Commentary

Just An Online Minute... Coming: Brave New World Of Copyright Chasing?

Many observers have said that copyright laws are out of touch with everyday experience. Now, University of Utah professor John Tehranian has laid out the case for that proposition in his law review article, "Infringement Nation: Copyright Reform and the Norm/Law Gap."

In the paper, he takes readers through a hypothetical day in the life of a law professor to show how he regularly violates at least the letter of the copyright law -- with each violation carrying a potential penalty of $150,000 in damages.

The total: Up to $12.45 million in fines for 83 infringements -- ranging from singing "Happy Birthday" to a friend (publicly performing a copyrighted musical composition) to going swimming without a t-shirt, and thereby revealing a shoulder tattoo of the Hanna-Barbera character Captain Caveman (unauthorized reproduction of a copyrighted work and unauthorized display of an animated character).

Of course, copyright laws aren't new -- and neither is singing "Happy Birthday" in public. But Tehranian argues that the difference now is that e-mail, camera phones, and other digital technology that we increasingly rely on create a record of infringement that can be used in court.

"The very technologies that enhance our media experiences are rapidly bringing us closer to the Panopticon state in which a near-total enforcement of intellectual property rights becomes viable," he writes.

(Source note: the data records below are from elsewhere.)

/-- A word from which a legal request is built holds the request's operands. -/
theorem heldBy_of_build {op : OpCode} {w : Word} {i : Instr} (hb : build op w = some i)
    (h : i.wellFormed = true) (hd : dtypes op = [] ∨ w.extractLsb' 21 4 ∈ dtypes op) :
    i.placement.HeldBy w := by
  have hdtype := dtype_sizeOfCode hd
  cases op
  case ld1b | ld1sw | ld1h | ld1sh | ld1w | ld1sb | ld1d | st1b | st1h | st1w | st1d => cases hb
  case setffr => cases hb; exact trivial
  all_goals
    obtain rfl := Option.some.inj hb
    refine .of_eq rfl rfl ?_
    dsimp only [HoldsOperands, Field.width, Nat.reduceSub, Nat.reduceAdd]
    simp only [Instr.wellFormed, Bool.and_eq_true] at h
    simp only [BitVec.ofNat_toNat, BitVec.setWidth_eq, and_true, true_or, or_true, h, hdtype, setWidth_setWidth_fields,
      sizecode_sizeOfCode, sizecode_narrowSizeOfCode, fcvtTable_fcvtSizes, mergeBit_styleOfBit,
      oddRotation_rotation, div_rotation, modField_16_signExtend, modField_32_signExtend,
      modField_64_signExtend, scaledField_signExtend, extract_setWidth_append,
      indexedImmediate_indexed, extract_append_v7, shiftFields_codec, legalSize_to_32,
      extract_zero_append, widening_codecSize]

/-- What is built for an operation is a request of that operation. -/
theorem op_of_build {op : OpCode} {w : Word} {i : Instr} (hb : build op w = some i) : i.op = op := by
  cases op <;> cases hb <;> rfl

/-! ## The round trips -/

/-- A word that holds a legal load's operands has one of the operation's `dtype` values. -/
theorem dtype_of_heldBy {i : Instr} (h : i.wellFormed = true) {w : Word} (hw : i.placement.HeldBy w) :
    dtypes i.op = [] ∨ w.extractLsb' 21 4 ∈ dtypes i.op := by
  cases i
  case ld1swSs | ld1swSi | ld1dSs | ld1dSi =>
    obtain ⟨hread, -⟩ := hw.reads rfl rfl
    exact .inr (Eq.substr hread (List.mem_singleton.2 rfl))
  case ld1bSs size _ _ _ _ | ld1bSi size _ _ _ _ =>
    obtain ⟨hmem, -⟩ := dtype_mem_of_legalSize (size := size)
    obtain ⟨hread, -⟩ := hw.reads rfl rfl
    simp only [Instr.wellFormed, Bool.and_eq_true] at h
    exact .inr (Eq.substr hread (hmem (by simp only [h])))
  case ld1hSs size _ _ _ _ | ld1hSi size _ _ _ _ =>
    obtain ⟨-, hmem, -⟩ := dtype_mem_of_legalSize (size := size)
    obtain ⟨hread, -⟩ := hw.reads rfl rfl
    simp only [Instr.wellFormed, Bool.and_eq_true] at h
    exact .inr (Eq.substr hread (hmem (by simp only [h])))
  case ld1wSs size _ _ _ _ | ld1wSi size _ _ _ _ =>
    obtain ⟨-, -, hmem, -⟩ := dtype_mem_of_legalSize (size := size)
    obtain ⟨hread, -⟩ := hw.reads rfl rfl
    simp only [Instr.wellFormed, Bool.and_eq_true] at h
    exact .inr (Eq.substr hread (hmem (by simp only [h])))
  case ld1shSs size _ _ _ _ | ld1shSi size _ _ _ _ =>
    obtain ⟨-, -, -, hmem, -⟩ := dtype_mem_of_legalSize (size := size)
    obtain ⟨hread, -⟩ := hw.reads rfl rfl
    simp only [Instr.wellFormed, Bool.and_eq_true] at h
    exact .inr (Eq.substr hread (hmem (by simp only [h])))
  case ld1sbSs size _ _ _ _ | ld1sbSi size _ _ _ _ =>
    obtain ⟨-, -, -, -, hmem⟩ := dtype_mem_of_legalSize (size := size)
    obtain ⟨hread, -⟩ := hw.reads rfl rfl
    simp only [Instr.wellFormed, Bool.and_eq_true] at h
    exact .inr (Eq.substr hread (hmem (by simp only [h])))
  all_goals exact .inl rfl
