/-- One flight entry as the pod unit runs it (R161, R165, R178, R186, R199). -/
structure EntrySt where
  reached : Bool
  /-- The wait of R165 is open. -/
  waiting : Bool
  /-- Frame opened by the boundary at which the entry was reached. -/
  start : Nat
  good : Bool
  /-- Switched off in the present descent. -/
  swOff : Bool
  /-- Frame opened by its switch-off boundary (R187). -/
  offFrame : Nat
  /-- Reached discharged in the present descent. -/
  disd : Bool
  /-- Holds an action-queue entry (R178). -/
  queued : Bool
  /-- A descent transition that waits for an action-queue entry (R200). -/
  wantsQ : Bool
  deriving DecidableEq, Repr

/-- One pod (R147 to R183, R188 to R213). -/
structure Pod where
  st : PodSt
  inUse : Bool
  parent : Option Nat
  depth : Nat
  treeErr : Bool
  fc : Nat
  k : Nat
  held : Bool
  hf : Nat
  queueWait : Bool
  latched : Bool
  /-- Frame O at which a retry cooldown began (R170). -/
  cooldown : Option Nat
  retryActive : Bool
  retriesUsed : Nat
  /-- The present descent is a retry descent that found no retry left (R171). -/
  exhausted : Bool
  failCause : Option FailCause
  failEntry : Nat
  failFrame : Nat
  startFrame : Nat
  failedLast : Bool
  ents : Map EntrySt
  dc : Nat
  timeout : Bool
  descFault : Bool
  disFault : Bool
  gate : Nat
  /-- A landing release written while the landing was held (R163): by a host, by the engine. -/
  relHost : Bool
  relEng : Bool
  /-- A line START seen during the closing frame (R163). -/
  relLine : Bool
  /-- The flight was stopped by an ancestor's retry descent (R173). -/
  frozen : Bool
  /-- Frame opened by the boundary at which the latest descent started (R188). -/
  descFrame : Nat
  /-- A failure found in this boundary has not been handled yet (R173); false between steps. -/
  failPend : Bool
  deriving DecidableEq, Repr

/-- A discharge watch (R203, R204). -/
structure Watch where
  /-- A, the watch's first frame. -/
  first : Nat
  ec : Nat
  sup : Bool
  reached : Bool
  deriving DecidableEq, Repr

/-- One channel's discharge member (R185, R203). -/
structure Dis where
  watch : Option Watch
  /-- The output at which the latest watch opened (R203, R205). -/
  out : Option Nat
  /-- The output asserted in a crash tick; its watch opens at the first boundary after the crash (R203). -/
  opening : Bool
  /-- A discharge-only member that is switched off in the present descent. -/
  swOff : Bool
  /-- It counts as reached discharged in the present descent. -/
  disd : Bool
  offFrame : Nat
  deriving DecidableEq, Repr

/-- An asserted DIS output: the channel that asserted it and the pod that owned it then (R202, R207). -/
structure DisOut where
  chan : Nat
  owner : Option Nat
  deriving DecidableEq, Repr

/-- The margin servo states of R307, in code order. -/
inductive Servo where
  | idle | servoing | reached | atLimit | returning | pipBaseline | pipCapture
  deriving DecidableEq, Repr

/-- One channel's margin servo and pip (R289 to R308). -/
structure Margin where
  st : Servo
  /-- DAC code, −512 to +511. -/
  code : Int
  outEn : Bool
  rc : Nat
  target : Nat
  cut : Bool
  /-- The pip resumes REACHED when it ends. -/
  fromReached : Bool
  /-- P, the frame opened by the pip's admission. -/
  pipP : Nat
  pipH : Nat
  pipBand : Nat
  pipGuard : Nat
  pipStep : Int
  pipCode0 : Int
  pipBaseNow : Nat
  /-- Baseline samples, oldest first. -/
  base : List Nat
  /-- Capture samples, oldest first. -/
  caps : List Nat
  /-- A baseline or capture sample lay outside the warning window (R302). -/
  pipOut : Bool
  pipResult : Nat
  pipGain : Nat
  pipBase : Nat
  pipFrame : Nat
  pipStatus : Nat
  deriving DecidableEq, Repr

/-! ## SUPERVISE: crash and fault line -/

/-- The crash latch and its report (R214 to R227, R254). -/
structure Crash where
  latched : Bool
  originator : Bool
  clearing : Bool
  cause : Nat
  source : Nat
  time : Nat
  /-- Deciding frame and slot (R264). -/
  frame : Nat
  slot : Nat
  /-- The device makes no arbitration in this crash (R237, R248). -/
  noArb : Bool
  clearStat : Nat
  autoUsed : Nat
  /-- The running clear is automatic (R227). -/
  auto : Bool
  /-- A lockstep mismatch was found in tick 511: the crash tick is tick 0 of the next frame (R30). -/
  lockNext : Bool
  arbResult : Nat
  arbTime : Nat
  ownTime : Nat
  deriving DecidableEq, Repr

/-- Where the line unit stands (R233 to R236). -/
inductive LineRole where
  | stopped | listening | synced | timekeeper
  deriving DecidableEq, Repr

/-- How far the FAULT of the device's own crash has come (R244 to R247). -/
inductive ArbState where
  | none
  /-- The originators' hold: the line is low since E. -/
  | hold
  /-- The idle gap since the tick in which the line went high. -/
  | gap (h : Nat)
  /-- The level did not stay high for the idle gap: no arbitration word begins (R246, R247). -/
  | broken
  /-- The arbitration word, from tick S. -/
  | running (s : Nat)
  | done
  deriving DecidableEq, Repr
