/-- A register of the fault-line unit. -/
def upsetLine (x : Line) (n v : Nat) : Line :=
  match n with
  | 0 => { x with role := if x.role = .stopped then .listening else .stopped }
  | 1 => { x with index := x.index ^^^ v }
  | 2 => { x with base := x.base ^^^ v }
  | 3 => { x with start := x.start ^^^ v }
  | 4 => { x with age := x.age ^^^ v }
  | 5 => { x with listenAt := x.listenAt ^^^ v }
  | 6 => { x with sendFrom := x.sendFrom ^^^ v }
  | 7 => { x with cycle := x.cycle ^^^ v }
  | 8 => { x with present := x.present ^^^ v }
  | 9 => { x with seen := x.seen ^^^ v }
  | 10 => { x with joined := x.joined ^^^ v }
  | 11 => { x with lost := x.lost ^^^ v }
  | 12 => { x with absent := x.absent ^^^ v }
  | 13 => { x with misses := put x.misses 0 v (get x.misses 0 v ^^^ 1) }
  | 14 => { x with judged := x.judged ^^^ v }
  | 15 => { x with syncSeen := !x.syncSeen }
  | 16 => { x with syncDrive := if x.syncDrive.isSome then none else some v }
  | 17 => { x with hbDrive := if x.hbDrive.isSome then none else some v }
  | 18 => { x with pending := if x.pending.isSome then none else some true }
  | 19 => { x with cmdCycle := x.cmdCycle ^^^ v }
  | 20 => { x with firstPulse := if x.firstPulse.isSome then none else some v }
  | 21 => { x with faultCycle := !x.faultCycle }
  | 22 => { x with low := !x.low }
  | 23 => { x with others := !x.others }
  | 24 => { x with wait := x.wait ^^^ v }
  | 25 => { x with fall := x.fall ^^^ v }
  | 26 => { x with rise := x.rise ^^^ v }
  | 27 => { x with fault := !x.fault }
  | 28 => { x with faultEnd := x.faultEnd ^^^ v }
  | 29 => { x with faultFrame := !x.faultFrame }
  | 30 => { x with faultAt := if x.faultAt.isSome then none else some v }
  | 31 => { x with holding := !x.holding }
  | 32 => { x with origHold := !x.origHold }
  | 33 => { x with arb := if x.arb = .none then .hold else .none }
  | 34 => { x with quiet := !x.quiet }
  | 35 => { x with rejoin := !x.rejoin }
  | 36 => { x with arbLow := x.arbLow ^^^ v }
  | _ => x

/-- A register of the supply monitor. -/
def upsetSupply (x : Supply) (n v : Nat) : Supply :=
  match n with
  | 0 => { x with vaux := x.vaux ^^^ v }
  | 1 => { x with v33 := x.v33 ^^^ v }
  | 2 => { x with v09 := x.v09 ^^^ v }
  | 3 => { x with banks := x.banks ^^^ v }
  | 4 => { x with warn := x.warn ^^^ v }
  | 5 => { x with vauxMin := x.vauxMin ^^^ v }
  | 6 => { x with tj := x.tj ^^^ v }
  | 7 => { x with tjMax := x.tjMax ^^^ v }
  | 8 => { x with tempWarn := !x.tempWarn }
  | 9 => { x with measured := if x.measured.isSome then none else some v }
  | _ => x

/-- Another mode, in the mode register of one copy. -/
def otherMode (m : Mode) : Mode := if m = .crash then .standby else .crash

/-- A register of the mode control, or of the values that the store presents with it. -/
def upsetMode (u : Sup) (n v : Nat) : Sup :=
  match n with
  | 0 => { u with mode := otherMode u.mode }
  | 1 => { u with bootHold := !u.bootHold }
  | 2 => { u with aqHeld := u.aqHeld ^^^ v }
  | 3 => { u with aqRes := u.aqRes ^^^ v }
  | 4 => { u with lastCommit := u.lastCommit ^^^ v }
  | 5 => { u with bootDone := u.bootDone ^^^ v }
  | _ => u

/-- A register of a supervision block. -/
def upsetSup (u : Sup) (b : SupBlock) (i n v : Nat) : Sup :=
  match b with
  | .mode => upsetMode u n v
  | .chan => { u with chans := put u.chans Chan.reset i (upsetChan (get u.chans Chan.reset i) n v) }
  | .conv => { u with convs := put u.convs Conv.reset i (upsetConv (get u.convs Conv.reset i) n v) }
  | .pod => { u with pods := put u.pods Pod.reset i (upsetPod (get u.pods Pod.reset i) n v) }
  | .entry =>
    let q := get u.pods Pod.reset (i / 32)
    let ents := put q.ents EntrySt.reset (i % 32) (upsetEntrySt (get q.ents EntrySt.reset (i % 32)) n v)
    { u with pods := put u.pods Pod.reset (i / 32) { q with ents := ents } }
  | .dis => { u with dis := put u.dis Dis.reset i (upsetDis (get u.dis Dis.reset i) n v) }
  | .margin => { u with margins := put u.margins Margin.reset i (upsetMargin (get u.margins Margin.reset i) n v) }
  | .crash => { u with crash := upsetCrash u.crash n v }
  | .line => { u with line := upsetLine u.line n v }
  | .supply => { u with supply := upsetSupply u.supply n v }
  | .events => { u with evStatus := u.evStatus ^^^ v }
  | .dict | .latched | .requester | .queue | .snapshot => u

Consider singing along with the stereo in the car -- a copyright infringement, though one that's never been enforced. He proposes a future scenario where cars come with voice recognition software that monitors the car for singing and then bills the owner licensing fees for having hummed along: "One can readily imagine a future dystopian world where the record labels, long since irrelevant to the development and distribution of new music, become nothing more than copyright trolls, drawing their revenue entirely from collections (or litigation) of this kind," he writes.

The article's especially timely given that the record industry shows no signs of backing away from its strategy of pursuing litigation against file-sharers, even as the biggest musicians are breaking away from their labels. In the last few months, while the record industry won a $220,000 judgment against single mother Jammie Thomas, Radiohead and Nine Inch Nails' Trent Reznor (in collaboration with Saul Williams) were busy releasing albums for free online.

Given recent events, Tehranian's prediction that the record labels will be left with little other than trolling for piracy doesn't seem all that far-fetched.